Brief: Your answer is a copy of every line in the records where "Steps" appears.

Given data section start

-- ==== Sys2Proof/Machine/Access.lean ====
section
/-! DEFINITION. `MemRead` and `MemWrite` (20_memory.md R150): the data breakpoint comparison, the alignment check,
translation and the access; and how an instruction ends whose access aborts (60_exceptions.md R675,
61_debug_and_jtag.md R771). -/

namespace Sys2Proof.Machine

/-! Data breakpoints (61_debug_and_jtag.md R777). -/

/-- An enable field of DBCON selects a kind of access. -/
def bkptType (e : BitVec 2) (store : Bool) : Bool := e == 2 || (e == 1 && store) || (e == 3 && !store)

/-- An enable field of DBCON selects a swap, which is compared as a load and as a store (44_arm_load_store.md R530), but which a
breakpoint on loads only does not hit (R777; log entry 73). -/
def bkptSwap (e : BitVec 2) : Bool := (bkptType e false || bkptType e true) && e != 3

/-- One of `n` bytes from an address up satisfies a condition. -/
def anyByte (p : Word → Bool) (a : Word) : Nat → Bool
  | 0 => false
  | n + 1 => p (a + BitVec.ofNat 32 n) || anyByte p a n

/-- An access is not aligned to its size. -/
def misaligned (w : Width) (a : Word) : Bool :=
  match w with
  | .byte => false
  | .half => bitAt a 0
  | .word => field a 0 2 != 0

/-- The bytes an access is compared on: an unaligned one by its aligned word. -/
def bkptBytes (w : Width) (mva : Word) : Word × Nat :=
  if misaligned w mva then (mva &&& 0xFFFFFFFC, 4) else (mva, w.bytes)

/-- The breakpoint registers match an access that an enable field may select. -/
def Cp15.bkptMatch (c : Cp15) (w : Width) (mva : Word) (selects : BitVec 2 → Bool) : Bool :=
  let r := bkptBytes w mva
  let e0 := selects (field c.dbcon 0 2)
  let e1 := selects (field c.dbcon 2 2)
  if bitAt c.dbcon 8 then e0 && anyByte (fun b => b &&& ~~~c.dbr1 == c.dbr0 &&& ~~~c.dbr1) r.1 r.2
  else (e0 && anyByte (fun b => b == c.dbr0) r.1 r.2) || (e1 && anyByte (fun b => b == c.dbr1) r.1 r.2)

/-- An access is compared with the breakpoint registers; a match is taken before the next instruction. -/
def State.noteMatch (s : State) (w : Width) (mva : Word) (selects : BitVec 2 → Bool) : State :=
  if s.debugOn && !s.sds && s.cp15.bkptMatch w mva selects then
    { s with pending := { s.pending with dataBkpt := true } }
  else s

/-- The comparison of a load or of a store. -/
def State.noteAccess (s : State) (w : Width) (mva : Word) (store : Bool) : State := s.noteMatch w mva (bkptType · store)

/-- The comparison of a swap. -/
def State.noteSwap (s : State) (w : Width) (mva : Word) : State := s.noteMatch w mva bkptSwap

/-! The path of an access (R150). -/

/-- Control.A: data addresses are checked for alignment (R156). -/
def State.alignChecked (s : State) : Bool := bitAt s.cp15.control 1

/-- Steps 3 and 4 of R150: the alignment check, then translation and the checks; with the MMU off the physical address
is the MVA and X = C = B = 0 (R174). -/
def State.translateData (s : State) (mva : Word) (w : Width) (privileged write : Bool) : Access Target :=
  if s.alignChecked && misaligned w mva then .abort { cause := .alignment, mva := mva } s
  else if s.mmuOn then
    match s.translateChecked .data mva privileged write with
    | .stop r => .stop r
    | .fault c s' => .abort { cause := c, mva := mva } s'
    | .ok e s' => .ok { mva := mva, pa := e.pa mva, x := e.x, c := e.c, b := e.b } s'
  else .ok { mva := mva, pa := mva, x := false, c := false, b := false } s

/-- Steps 1 to 4 of R150. -/
def State.prepare (s : State) (va : Word) (w : Width) (privileged write : Bool) : Access Target :=
  (s.noteAccess w (s.mva va) write).translateData (s.mva va) w privileged write

/-- Steps 1 to 4 of R150 for a swap, which is checked for both reading and writing (44_arm_load_store.md R530): whatever may be
written may be read (R170). -/
def State.prepareSwap (s : State) (va : Word) (w : Width) (privileged : Bool) : Access Target :=
  (s.noteSwap w (s.mva va)).translateData (s.mva va) w privileged true

/-- `MemRead(va, n)` (R150). -/
def State.memRead (s : State) (va : Word) (w : Width) (privileged : Bool) : Access Word :=
  match s.prepare va w privileged false with
  | .stop r => .stop r
  | .abort i s' => .abort i s'
  | .ok t s' =>
    match s'.loadAt t w with
    | .error r => .stop r
    | .ok (v, s'') => .ok v s''

/-- `MemWrite(va, n, v)` (R150). -/
def State.memWrite (s : State) (va : Word) (w : Width) (v : Word) (privileged : Bool) : Access Unit :=
  match s.prepare va w privileged true with
  | .stop r => .stop r
  | .abort i s' => .abort i s'
  | .ok t s' =>
    match s'.storeAt t w v with
    | .error r => .stop r
    | .ok s'' => .ok () s''

/-- The read of a word by LDR, LDRT and SWP: an unaligned one is rotated (R157). -/
def rotateRead (va v : Word) : Word := v.rotateRight (8 * (field va 0 2).toNat)

/-! The end of an instruction. -/

/-- Writes the base register where the form writes it back (44_arm_load_store.md R491). -/
def State.writeBase (s : State) (rn : Reg) (newBase : Option Word) : State :=
  match newBase with
  | none => s
  | some v => s.setReg rn v

/-- A set of registers with one more. -/
def addReg (n : Reg) (l : BitVec 16) : BitVec 16 := l ||| (1#16 <<< n.toNat)

/-- The base register as a set, where it is written back. -/
def baseSet (rn : Reg) (newBase : Option Word) : BitVec 16 := if newBase.isSome then addReg rn 0 else 0

/-- A precise data abort that Special Debug State does not take (61_debug_and_jtag.md R771): FSR, FAR and DCSR.SA, and the
base is written back; `regs` is what the instruction would have written, watched for the required NOP (93 U41). -/
def State.abortInSds (s : State) (a : AbortInfo) (rn : Reg) (newBase : Option Word) (regs : BitVec 16) : Result :=
  State.advance { ((s.recordDataAbort a).setStickyAbort.writeBase rn newBase) with
    sdsShadow := (regs ||| baseSet rn newBase) &&& 0x7FFF }

/-- A single access aborted: the exception, with no register changed (R491, R493), or what Special Debug State does. -/
def State.abortSingle (s : State) (a : AbortInfo) (counted : Bool) (rn : Reg) (newBase : Option Word)
    (regs : BitVec 16) : Result :=
  if s.sds then s.abortInSds a rn newBase regs else .next (s.takeDataAbort a counted)

/-- Registers of a list get free values in the bank of a mode, one draw each. -/
def State.freeRegs (s : State) (m : Mode) : List Reg → State
  | [] => s
  | r :: t => ((s.setBankedReg m r (s.free 0)).consume 1).freeRegs m t

/-- LDM, STM, STRD, LDC or SWP aborted: the exception, or in Special Debug State a free value in every register the
instruction writes, in the bank of mode `m` (93 U41). -/
def State.abortMultiple (s : State) (a : AbortInfo) (m : Mode) (regs : BitVec 16) : Result :=
  if s.sds then (((s.recordDataAbort a).setStickyAbort).freeRegs m (listRegs (regs &&& 0x7FFF))).advance
  else .next (s.takeDataAbort a false)

/-- The current mode is privileged. -/
def State.privileged (s : State) : Bool := s.mode.privileged

/-- A load of one register (44_arm_load_store.md R493, R494): `conv` makes the register's value of what was read. -/
def State.loadSingle (s : State) (a : Address) (rn rd : Reg) (w : Width) (privileged : Bool) (conv : Word → Word) :
    Result :=
  match s.memRead a.va w privileged with
  | .stop r => .refused r
  | .abort i s' => s'.abortSingle i (rd != 15) rn a.newBase (addReg rd 0)
  | .ok v s' =>
    let s'' := s'.writeBase rn a.newBase
    if rd = 15 then s''.jumpExchange (conv v) else (s''.setReg rd (conv v)).advance

/-- A store of one register (R493). -/
def State.storeSingle (s : State) (a : Address) (rn : Reg) (w : Width) (privileged : Bool) (v : Word) : Result :=
  match s.memWrite a.va w v privileged with
  | .stop r => .refused r
  | .abort i s' => s'.abortSingle i false rn a.newBase 0
  | .ok _ s' => (s'.writeBase rn a.newBase).advance

/-- A halfword at an odd address without the alignment check, which is refused (R157, 93 U8). -/
def State.oddHalf (s : State) (a : Word) : Bool := bitAt a 0 && !s.alignChecked

/-- A word that loads the PC from an unaligned address without the alignment check, which is refused (93 U8). -/
def State.unalignedPc (s : State) (a : Word) : Bool := field a 0 2 != 0 && !s.alignChecked

end Sys2Proof.Machine
end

Given data section end

Written solution:
/-- Steps 3 and 4 of R150: the alignment check, then translation and the checks; with the MMU off the physical address
/-- Steps 1 to 4 of R150. -/
/-- Steps 1 to 4 of R150 for a swap, which is checked for both reading and writing (44_arm_load_store.md R530): whatever may be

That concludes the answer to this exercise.